Stanley: The Search for Dr. Livingston (after "David Livingstone") is a side-scrolling action-adventure game developed by Sculptured Software and released in 1992 by Electro Brain for the Nintendo Entertainment System. It appeared in one of the first 50 issues of Nintendo Power magazine.

==Summary==

Stanley tries to fight a cheetah with his bare hands.

The game takes place in the "deepest and darkest" part of Africa during the year 1871. Nations were sending their explorers to uncover the last remaining continent that was not fully mapped by the European superpowers. Dr. Livingston abandoned his original quest to uncover the temple of Am-Zutuk; who was worshipped as a god amongst the indigenous African people. The magic inside this temple is believed to grant its founder amazing wisdom and power. Ghosts and demons haunt the temple making it a tricky venture for any explorer.

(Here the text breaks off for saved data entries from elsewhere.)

/-! modKch. -/

@[simp] theorem State.modKch_regs (s : State) (c : Nat) (f : KzCh → KzCh) : (s.modKch c f).regs = s.regs := rfl
@[simp] theorem State.modKch_shadow (s : State) (c : Nat) (f : KzCh → KzCh) : (s.modKch c f).shadow = s.shadow := rfl
@[simp] theorem State.modKch_mem (s : State) (c : Nat) (f : KzCh → KzCh) : (s.modKch c f).mem = s.mem := rfl
@[simp] theorem State.modKch_time (s : State) (c : Nat) (f : KzCh → KzCh) : (s.modKch c f).time = s.time := rfl
@[simp] theorem State.modKch_recd (s : State) (c : Nat) (f : KzCh → KzCh) : (s.modKch c f).recd = s.recd := rfl
@[simp] theorem State.modKch_ic (s : State) (c : Nat) (f : KzCh → KzCh) : (s.modKch c f).ic = s.ic := rfl
@[simp] theorem State.modKch_pwr (s : State) (c : Nat) (f : KzCh → KzCh) : (s.modKch c f).pwr = s.pwr := rfl
@[simp] theorem State.modKch_nvm (s : State) (c : Nat) (f : KzCh → KzCh) : (s.modKch c f).nvm = s.nvm := rfl
@[simp] theorem State.modKch_fe (s : State) (c : Nat) (f : KzCh → KzCh) : (s.modKch c f).fe = s.fe := rfl
@[simp] theorem State.modKch_est (s : State) (c : Nat) (f : KzCh → KzCh) : (s.modKch c f).est = s.est := rfl
@[simp] theorem State.modKch_surv (s : State) (c : Nat) (f : KzCh → KzCh) : (s.modKch c f).surv = s.surv := rfl
@[simp] theorem State.modKch_trk (s : State) (c : Nat) (f : KzCh → KzCh) : (s.modKch c f).trk = s.trk := rfl
@[simp] theorem State.modKch_sk (s : State) (c : Nat) (f : KzCh → KzCh) : (s.modKch c f).sk = s.sk := rfl
@[simp] theorem State.modKch_jobs (s : State) (c : Nat) (f : KzCh → KzCh) : (s.modKch c f).jobs = s.jobs := rfl
@[simp] theorem State.modKch_alc (s : State) (c : Nat) (f : KzCh → KzCh) : (s.modKch c f).alc = s.alc := rfl
@[simp] theorem State.modKch_srv (s : State) (c : Nat) (f : KzCh → KzCh) : (s.modKch c f).srv = s.srv := rfl
@[simp] theorem State.modKch_dsf (s : State) (c : Nat) (f : KzCh → KzCh) : (s.modKch c f).dsf = s.dsf := rfl
@[simp] theorem State.modKch_syncEdge (s : State) (c : Nat) (f : KzCh → KzCh) : (s.modKch c f).syncEdge = s.syncEdge := rfl
@[simp] theorem State.modKch_ha (s : State) (c : Nat) (f : KzCh → KzCh) : (s.modKch c f).ha = s.ha := rfl
@[simp] theorem State.modKch_gn (s : State) (c : Nat) (f : KzCh → KzCh) : (s.modKch c f).gn = s.gn := rfl
@[simp] theorem State.modKch_net (s : State) (c : Nat) (f : KzCh → KzCh) : (s.modKch c f).net = s.net := rfl
@[simp] theorem State.modKch_can (s : State) (c : Nat) (f : KzCh → KzCh) : (s.modKch c f).can = s.can := rfl
@[simp] theorem State.modKch_be (s : State) (c : Nat) (f : KzCh → KzCh) : (s.modKch c f).be = s.be := rfl
@[simp] theorem State.modKch_cp (s : State) (c : Nat) (f : KzCh → KzCh) : (s.modKch c f).cp = s.cp := rfl
@[simp] theorem State.modKch_scrub (s : State) (c : Nat) (f : KzCh → KzCh) : (s.modKch c f).scrub = s.scrub := rfl
@[simp] theorem State.modKch_cyc (s : State) (c : Nat) (f : KzCh → KzCh) : (s.modKch c f).cyc = s.cyc := rfl
@[simp] theorem State.modKch_freeCount (s : State) (c : Nat) (f : KzCh → KzCh) : (s.modKch c f).freeCount = s.freeCount := rfl
@[simp] theorem State.modKch_out (s : State) (c : Nat) (f : KzCh → KzCh) : (s.modKch c f).out = s.out := rfl
@[simp] theorem State.modKch_pending (s : State) (c : Nat) (f : KzCh → KzCh) : (s.modKch c f).pending = s.pending := rfl
@[simp] theorem State.modKch_word (s : State) (c : Nat) (f : KzCh → KzCh) (x : Nat) : (s.modKch c f).word x = s.word x := rfl
@[simp] theorem State.modKch_get (s : State) (c : Nat) (f : KzCh → KzCh) (x : Fld) : (s.modKch c f).get x = s.get x := rfl
@[simp] theorem State.modKch_flag (s : State) (c : Nat) (f : KzCh → KzCh) (x : Fld) : (s.modKch c f).flag x = s.flag x := rfl
@[simp] theorem State.modKch_shWord (s : State) (c : Nat) (f : KzCh → KzCh) (x : Nat) : (s.modKch c f).shWord x = s.shWord x := rfl
@[simp] theorem State.modKch_byte (s : State) (c : Nat) (f : KzCh → KzCh) (x : Nat) : (s.modKch c f).byte x = s.byte x := rfl
@[simp] theorem State.modKch_domOn (s : State) (c : Nat) (f : KzCh → KzCh) (x : Nat) : (s.modKch c f).domOn x = s.domOn x := rfl
@[simp] theorem State.modKch_now (s : State) (c : Nat) (f : KzCh → KzCh) : (s.modKch c f).now = s.now := rfl

/-! modGn. -/

@[simp] theorem State.modGn_regs (s : State) (f : Gnss → Gnss) : (s.modGn f).regs = s.regs := rfl
@[simp] theorem State.modGn_shadow (s : State) (f : Gnss → Gnss) : (s.modGn f).shadow = s.shadow := rfl
@[simp] theorem State.modGn_mem (s : State) (f : Gnss → Gnss) : (s.modGn f).mem = s.mem := rfl
@[simp] theorem State.modGn_time (s : State) (f : Gnss → Gnss) : (s.modGn f).time = s.time := rfl
@[simp] theorem State.modGn_recd (s : State) (f : Gnss → Gnss) : (s.modGn f).recd = s.recd := rfl
@[simp] theorem State.modGn_ic (s : State) (f : Gnss → Gnss) : (s.modGn f).ic = s.ic := rfl
@[simp] theorem State.modGn_pwr (s : State) (f : Gnss → Gnss) : (s.modGn f).pwr = s.pwr := rfl
@[simp] theorem State.modGn_nvm (s : State) (f : Gnss → Gnss) : (s.modGn f).nvm = s.nvm := rfl
@[simp] theorem State.modGn_fe (s : State) (f : Gnss → Gnss) : (s.modGn f).fe = s.fe := rfl
@[simp] theorem State.modGn_est (s : State) (f : Gnss → Gnss) : (s.modGn f).est = s.est := rfl
@[simp] theorem State.modGn_surv (s : State) (f : Gnss → Gnss) : (s.modGn f).surv = s.surv := rfl
@[simp] theorem State.modGn_trk (s : State) (f : Gnss → Gnss) : (s.modGn f).trk = s.trk := rfl
@[simp] theorem State.modGn_sk (s : State) (f : Gnss → Gnss) : (s.modGn f).sk = s.sk := rfl
@[simp] theorem State.modGn_jobs (s : State) (f : Gnss → Gnss) : (s.modGn f).jobs = s.jobs := rfl
@[simp] theorem State.modGn_alc (s : State) (f : Gnss → Gnss) : (s.modGn f).alc = s.alc := rfl
@[simp] theorem State.modGn_srv (s : State) (f : Gnss → Gnss) : (s.modGn f).srv = s.srv := rfl
@[simp] theorem State.modGn_dsf (s : State) (f : Gnss → Gnss) : (s.modGn f).dsf = s.dsf := rfl
@[simp] theorem State.modGn_syncEdge (s : State) (f : Gnss → Gnss) : (s.modGn f).syncEdge = s.syncEdge := rfl
@[simp] theorem State.modGn_ha (s : State) (f : Gnss → Gnss) : (s.modGn f).ha = s.ha := rfl
@[simp] theorem State.modGn_kz (s : State) (f : Gnss → Gnss) : (s.modGn f).kz = s.kz := rfl
@[simp] theorem State.modGn_gn (s : State) (f : Gnss → Gnss) : (s.modGn f).gn = f s.gn := rfl
@[simp] theorem State.modGn_net (s : State) (f : Gnss → Gnss) : (s.modGn f).net = s.net := rfl
@[simp] theorem State.modGn_can (s : State) (f : Gnss → Gnss) : (s.modGn f).can = s.can := rfl
@[simp] theorem State.modGn_be (s : State) (f : Gnss → Gnss) : (s.modGn f).be = s.be := rfl
@[simp] theorem State.modGn_cp (s : State) (f : Gnss → Gnss) : (s.modGn f).cp = s.cp := rfl
@[simp] theorem State.modGn_scrub (s : State) (f : Gnss → Gnss) : (s.modGn f).scrub = s.scrub := rfl
@[simp] theorem State.modGn_cyc (s : State) (f : Gnss → Gnss) : (s.modGn f).cyc = s.cyc := rfl
@[simp] theorem State.modGn_freeCount (s : State) (f : Gnss → Gnss) : (s.modGn f).freeCount = s.freeCount := rfl
@[simp] theorem State.modGn_out (s : State) (f : Gnss → Gnss) : (s.modGn f).out = s.out := rfl
@[simp] theorem State.modGn_pending (s : State) (f : Gnss → Gnss) : (s.modGn f).pending = s.pending := rfl
@[simp] theorem State.modGn_word (s : State) (f : Gnss → Gnss) (x : Nat) : (s.modGn f).word x = s.word x := rfl
@[simp] theorem State.modGn_get (s : State) (f : Gnss → Gnss) (x : Fld) : (s.modGn f).get x = s.get x := rfl
@[simp] theorem State.modGn_flag (s : State) (f : Gnss → Gnss) (x : Fld) : (s.modGn f).flag x = s.flag x := rfl
@[simp] theorem State.modGn_shWord (s : State) (f : Gnss → Gnss) (x : Nat) : (s.modGn f).shWord x = s.shWord x := rfl
@[simp] theorem State.modGn_byte (s : State) (f : Gnss → Gnss) (x : Nat) : (s.modGn f).byte x = s.byte x := rfl
@[simp] theorem State.modGn_domOn (s : State) (f : Gnss → Gnss) (x : Nat) : (s.modGn f).domOn x = s.domOn x := rfl
@[simp] theorem State.modGn_now (s : State) (f : Gnss → Gnss) : (s.modGn f).now = s.now := rfl

/-! modNet. -/

@[simp] theorem State.modNet_regs (s : State) (f : Net → Net) : (s.modNet f).regs = s.regs := rfl
@[simp] theorem State.modNet_shadow (s : State) (f : Net → Net) : (s.modNet f).shadow = s.shadow := rfl
@[simp] theorem State.modNet_mem (s : State) (f : Net → Net) : (s.modNet f).mem = s.mem := rfl
@[simp] theorem State.modNet_time (s : State) (f : Net → Net) : (s.modNet f).time = s.time := rfl
@[simp] theorem State.modNet_recd (s : State) (f : Net → Net) : (s.modNet f).recd = s.recd := rfl
@[simp] theorem State.modNet_ic (s : State) (f : Net → Net) : (s.modNet f).ic = s.ic := rfl
@[simp] theorem State.modNet_pwr (s : State) (f : Net → Net) : (s.modNet f).pwr = s.pwr := rfl
@[simp] theorem State.modNet_nvm (s : State) (f : Net → Net) : (s.modNet f).nvm = s.nvm := rfl
@[simp] theorem State.modNet_fe (s : State) (f : Net → Net) : (s.modNet f).fe = s.fe := rfl
@[simp] theorem State.modNet_est (s : State) (f : Net → Net) : (s.modNet f).est = s.est := rfl
@[simp] theorem State.modNet_surv (s : State) (f : Net → Net) : (s.modNet f).surv = s.surv := rfl
@[simp] theorem State.modNet_trk (s : State) (f : Net → Net) : (s.modNet f).trk = s.trk := rfl
@[simp] theorem State.modNet_sk (s : State) (f : Net → Net) : (s.modNet f).sk = s.sk := rfl
@[simp] theorem State.modNet_jobs (s : State) (f : Net → Net) : (s.modNet f).jobs = s.jobs := rfl
@[simp] theorem State.modNet_alc (s : State) (f : Net → Net) : (s.modNet f).alc = s.alc := rfl
@[simp] theorem State.modNet_srv (s : State) (f : Net → Net) : (s.modNet f).srv = s.srv := rfl
@[simp] theorem State.modNet_dsf (s : State) (f : Net → Net) : (s.modNet f).dsf = s.dsf := rfl
@[simp] theorem State.modNet_syncEdge (s : State) (f : Net → Net) : (s.modNet f).syncEdge = s.syncEdge := rfl
@[simp] theorem State.modNet_ha (s : State) (f : Net → Net) : (s.modNet f).ha = s.ha := rfl
@[simp] theorem State.modNet_kz (s : State) (f : Net → Net) : (s.modNet f).kz = s.kz := rfl
@[simp] theorem State.modNet_gn (s : State) (f : Net → Net) : (s.modNet f).gn = s.gn := rfl
@[simp] theorem State.modNet_net (s : State) (f : Net → Net) : (s.modNet f).net = f s.net := rfl
@[simp] theorem State.modNet_can (s : State) (f : Net → Net) : (s.modNet f).can = s.can := rfl
@[simp] theorem State.modNet_be (s : State) (f : Net → Net) : (s.modNet f).be = s.be := rfl
@[simp] theorem State.modNet_cp (s : State) (f : Net → Net) : (s.modNet f).cp = s.cp := rfl
@[simp] theorem State.modNet_scrub (s : State) (f : Net → Net) : (s.modNet f).scrub = s.scrub := rfl
@[simp] theorem State.modNet_cyc (s : State) (f : Net → Net) : (s.modNet f).cyc = s.cyc := rfl
@[simp] theorem State.modNet_freeCount (s : State) (f : Net → Net) : (s.modNet f).freeCount = s.freeCount := rfl
@[simp] theorem State.modNet_out (s : State) (f : Net → Net) : (s.modNet f).out = s.out := rfl
@[simp] theorem State.modNet_pending (s : State) (f : Net → Net) : (s.modNet f).pending = s.pending := rfl
@[simp] theorem State.modNet_word (s : State) (f : Net → Net) (x : Nat) : (s.modNet f).word x = s.word x := rfl
@[simp] theorem State.modNet_get (s : State) (f : Net → Net) (x : Fld) : (s.modNet f).get x = s.get x := rfl
@[simp] theorem State.modNet_flag (s : State) (f : Net → Net) (x : Fld) : (s.modNet f).flag x = s.flag x := rfl
@[simp] theorem State.modNet_shWord (s : State) (f : Net → Net) (x : Nat) : (s.modNet f).shWord x = s.shWord x := rfl
@[simp] theorem State.modNet_byte (s : State) (f : Net → Net) (x : Nat) : (s.modNet f).byte x = s.byte x := rfl
@[simp] theorem State.modNet_domOn (s : State) (f : Net → Net) (x : Nat) : (s.modNet f).domOn x = s.domOn x := rfl
@[simp] theorem State.modNet_now (s : State) (f : Net → Net) : (s.modNet f).now = s.now := rfl

/-! modCan. -/

@[simp] theorem State.modCan_regs (s : State) (c : Nat) (f : Can → Can) : (s.modCan c f).regs = s.regs := rfl
@[simp] theorem State.modCan_shadow (s : State) (c : Nat) (f : Can → Can) : (s.modCan c f).shadow = s.shadow := rfl
@[simp] theorem State.modCan_mem (s : State) (c : Nat) (f : Can → Can) : (s.modCan c f).mem = s.mem := rfl
@[simp] theorem State.modCan_time (s : State) (c : Nat) (f : Can → Can) : (s.modCan c f).time = s.time := rfl
@[simp] theorem State.modCan_recd (s : State) (c : Nat) (f : Can → Can) : (s.modCan c f).recd = s.recd := rfl
@[simp] theorem State.modCan_ic (s : State) (c : Nat) (f : Can → Can) : (s.modCan c f).ic = s.ic := rfl
@[simp] theorem State.modCan_pwr (s : State) (c : Nat) (f : Can → Can) : (s.modCan c f).pwr = s.pwr := rfl
@[simp] theorem State.modCan_nvm (s : State) (c : Nat) (f : Can → Can) : (s.modCan c f).nvm = s.nvm := rfl
@[simp] theorem State.modCan_fe (s : State) (c : Nat) (f : Can → Can) : (s.modCan c f).fe = s.fe := rfl
@[simp] theorem State.modCan_est (s : State) (c : Nat) (f : Can → Can) : (s.modCan c f).est = s.est := rfl
@[simp] theorem State.modCan_surv (s : State) (c : Nat) (f : Can → Can) : (s.modCan c f).surv = s.surv := rfl
@[simp] theorem State.modCan_trk (s : State) (c : Nat) (f : Can → Can) : (s.modCan c f).trk = s.trk := rfl
@[simp] theorem State.modCan_sk (s : State) (c : Nat) (f : Can → Can) : (s.modCan c f).sk = s.sk := rfl
@[simp] theorem State.modCan_jobs (s : State) (c : Nat) (f : Can → Can) : (s.modCan c f).jobs = s.jobs := rfl
@[simp] theorem State.modCan_alc (s : State) (c : Nat) (f : Can → Can) : (s.modCan c f).alc = s.alc := rfl
@[simp] theorem State.modCan_srv (s : State) (c : Nat) (f : Can → Can) : (s.modCan c f).srv = s.srv := rfl
@[simp] theorem State.modCan_dsf (s : State) (c : Nat) (f : Can → Can) : (s.modCan c f).dsf = s.dsf := rfl
@[simp] theorem State.modCan_syncEdge (s : State) (c : Nat) (f : Can → Can) : (s.modCan c f).syncEdge = s.syncEdge := rfl
@[simp] theorem State.modCan_ha (s : State) (c : Nat) (f : Can → Can) : (s.modCan c f).ha = s.ha := rfl
@[simp] theorem State.modCan_kz (s : State) (c : Nat) (f : Can → Can) : (s.modCan c f).kz = s.kz := rfl
@[simp] theorem State.modCan_gn (s : State) (c : Nat) (f : Can → Can) : (s.modCan c f).gn = s.gn := rfl
@[simp] theorem State.modCan_net (s : State) (c : Nat) (f : Can → Can) : (s.modCan c f).net = s.net := rfl
@[simp] theorem State.modCan_be (s : State) (c : Nat) (f : Can → Can) : (s.modCan c f).be = s.be := rfl
@[simp] theorem State.modCan_cp (s : State) (c : Nat) (f : Can → Can) : (s.modCan c f).cp = s.cp := rfl
@[simp] theorem State.modCan_scrub (s : State) (c : Nat) (f : Can → Can) : (s.modCan c f).scrub = s.scrub := rfl
@[simp] theorem State.modCan_cyc (s : State) (c : Nat) (f : Can → Can) : (s.modCan c f).cyc = s.cyc := rfl
@[simp] theorem State.modCan_freeCount (s : State) (c : Nat) (f : Can → Can) : (s.modCan c f).freeCount = s.freeCount := rfl
@[simp] theorem State.modCan_out (s : State) (c : Nat) (f : Can → Can) : (s.modCan c f).out = s.out := rfl
@[simp] theorem State.modCan_pending (s : State) (c : Nat) (f : Can → Can) : (s.modCan c f).pending = s.pending := rfl
@[simp] theorem State.modCan_word (s : State) (c : Nat) (f : Can → Can) (x : Nat) : (s.modCan c f).word x = s.word x := rfl
@[simp] theorem State.modCan_get (s : State) (c : Nat) (f : Can → Can) (x : Fld) : (s.modCan c f).get x = s.get x := rfl
@[simp] theorem State.modCan_flag (s : State) (c : Nat) (f : Can → Can) (x : Fld) : (s.modCan c f).flag x = s.flag x := rfl
@[simp] theorem State.modCan_shWord (s : State) (c : Nat) (f : Can → Can) (x : Nat) : (s.modCan c f).shWord x = s.shWord x := rfl
@[simp] theorem State.modCan_byte (s : State) (c : Nat) (f : Can → Can) (x : Nat) : (s.modCan c f).byte x = s.byte x := rfl
@[simp] theorem State.modCan_domOn (s : State) (c : Nat) (f : Can → Can) (x : Nat) : (s.modCan c f).domOn x = s.domOn x := rfl
@[simp] theorem State.modCan_now (s : State) (c : Nat) (f : Can → Can) : (s.modCan c f).now = s.now := rfl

The player, as reporter Henry Morton Stanley (after Sir Stanley, 1841-1904), is exploring the last of the mysterious jungle regions for European colonization when his professor, Dr. Livingston (patterned after Dr. David Livingstone, with an ending "e"), gets kidnapped by some African tribesmen. Now the player must explore one of the last uncharted parts of Africa to save his mentor and end an era of exploring Africa. The player is automatically equipped with a gyrocopter to make those tricky landings much smoother.

One of the mentioned places in Africa is Port Harken, which appears as an important "town" level in the game.